The Japanese mother-in-law of a Filipino in Tokyo is trying to let her house and sell her furniture — too late. The peak of the prices has passed; everyone is trying to get out of Tokyo now and to get rid of household possessions. Only kitchen utensils and bedclothes continue to rise in value, when they can be found at all. But she keeps waiting, delaying, postponing the date of her family’s evacuation from the capital. She believes firmly that if only she waits, delays, and postpones long enough someone will pay her a fabulous price for her old piano.

She should be told that food, particularly sugar, is the only commodity that bring fortunes in the black market these days. Vargas told me today that he had been approached recently by one of our interpreters with a strange proposition. There were some 100 sacks of black-market sugar to be had somewhere and a group of rich Japanese were eager to buy the lot. But due to government restrictions they could not withdraw the required amount from their banks. The proposition was that Vargas should advance the sum (more than half a million) to be repaid within a few days, presumably after sugar had been disposed of in small lots. What he was supposed to get out of it, Vargas did not bother to find out.
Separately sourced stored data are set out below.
theorem inert_accWindow {c owner cl tmask ds m l s} : inert (accWindow c owner cl tmask ds m l s).1 = inert s := by
  induction l generalizing c owner cl tmask ds m s with
  | nil => grind [accWindow]
  | cons a l ih => grind [accWindow, inert_spWrite, inert_spRead]

theorem inert_accWindows {c owner cl tmask ds m n l s} : inert (accWindows c owner cl tmask ds m n l s).1 = inert s := by
  induction n generalizing l s with
  | zero => cases l <;> rfl
  | succ n ih => cases l <;> grind [accWindows, inert_accWindow]

theorem inert_loseUpdates {owner s} : inert (loseUpdates owner s) = inert s := by
  unfold loseUpdates
  grind [inert_undefWrites]

theorem inert_moveScatter {c owner cl tmask ss ds m idx s} : inert (moveScatter c owner cl tmask ss ds m idx s).1 = inert s := by
  unfold moveScatter
  grind [inert_spReadAll, inert_havocRanges, inert_moveEnd, inert_loseUpdates, inert_accWindows]

theorem inert_moveRun {c owner h m s} : inert (moveRun c owner h m s).1 = inert s := by
  unfold moveRun
  grind [inert_moveScatter, inert_moveGather, inert_readIdx, inert_havocRanges, inert_moveShape]

/-! Machine/Tile.lean. -/

theorem inert_putIssued {tl x s} : inert (putIssued tl x s) = inert s := rfl

theorem inert_havocAcc {tl c x s} : inert (havocAcc tl c x s) = inert s := by
  unfold havocAcc
  grind [inert_fresh, inert_modTile, inert_foldl]

theorem inert_noteEarly {tl x early kind s} : inert (noteEarly tl x early kind s) = inert s := by
  unfold noteEarly
  grind [inert_logSkip]

theorem inert_tilePut {tl uid a bs s} : inert (tilePut tl uid a bs s) = inert s := by
  unfold tilePut
  grind [inert_tileWrite, inert_noteWrite]

theorem inert_doReads {tl c x s} : inert (doReads tl c x s) = inert s := by
  unfold doReads
  grind [inert_noteEarly, inert_havocAcc, inert_putIssued, inert_foldl]

theorem inert_poisonRows {tl x s} : inert (poisonRows tl x s) = inert s := rfl

theorem inert_doWrites {tl c x s} : inert (doWrites tl c x s) = inert s := by
  simp only [doWrites, apply_ite inert, inert_putIssued, inert_tilePut, inert_poisonRows, inert_modTile, ite_self]

theorem inert_tileTick {c tl s} : inert (tileTick c tl s) = inert s := by
  unfold tileTick
  grind [inert_doWrites, inert_forEach, inert_doReads]

theorem inert_tilesTick {s} : inert (tilesTick s) = inert s := by
  unfold tilesTick
  grind [inert_onDev, inert_forEach, inert_tileTick]

theorem inert_ctrTick {s} : inert (ctrTick s) = inert s := rfl
theorem inert_tileIssue {tl uid eop ctx h watch s} : inert (tileIssue tl uid eop ctx h watch s) = inert s := rfl

theorem inert_tileTake {uid tiles s} : inert (tileTake uid tiles s) = inert s := by
  unfold tileTake
  grind [inert_forEach, inert_modTile]

/-! Machine/Sill.lean. -/

theorem inert_storeRead {x a n s} : inert (storeRead x a n s).1 = inert s := rfl

theorem inert_claimUnit {c u s} : inert (claimUnit c u s) = inert s := by
  unfold claimUnit
  grind [inert_modOpStore, inert_modAccStore, inert_putUnitCtx]

theorem inert_clobberArmed {u a n s} : inert (clobberArmed u a n s) = inert s := by
  unfold clobberArmed
  grind [inert_fresh, inert_onArmed]

theorem inert_SEnv_rd {v b rel n s} : inert (SEnv.rd v b rel n s).1 = inert s := by
  unfold SEnv.rd
  grind [inert_sillRead]

theorem inert_SEnv_chk {v b rel fmt g scl count s} : inert (SEnv.chk v b rel fmt g scl count s).1 = inert s := by
  unfold SEnv.chk
  grind [inert_thenE, inert_SEnv_rd]

theorem inert_wGemv {v h b s} : inert (wGemv v h b s).1 = inert s :=
  have keeps : KeepsFst s (wGemv v h b s) :=
    keepsFst_thenE inert_SEnv_chk fun _ _ => keepsFst_thenE inert_SEnv_rd fun _ _ => keepsFst_thenE inert_storeRead fun _ _ =>
      keepsFst_thenE inert_storeRead fun _ _ => rfl
  keeps

theorem inert_SEnv_vals {v b rel fmt n s} : inert (SEnv.vals v b rel fmt n s).1 = inert s := by
  unfold SEnv.vals
  grind [inert_thenE, inert_SEnv_rd]

theorem inert_ewSecond {v h b s} : inert (ewSecond v h b s).1 = inert s := by
  unfold ewSecond
  grind [inert_SEnv_chk, inert_storeRead, inert_thenE, inert_SEnv_vals]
At any rate, he remarked, the Japanese tycoons were going to almost any lengths to get their frozen assets out of the banks. Some, he had heard, applied for permission to withdraw heavy sums on the excuse that the money would be spent on constructing or expanding plants needed for the war effort. Once permission was granted however, the money was hoarded. “There’s a lot of fooling around,” Vargas concluded. “But they are only fooling themselves.”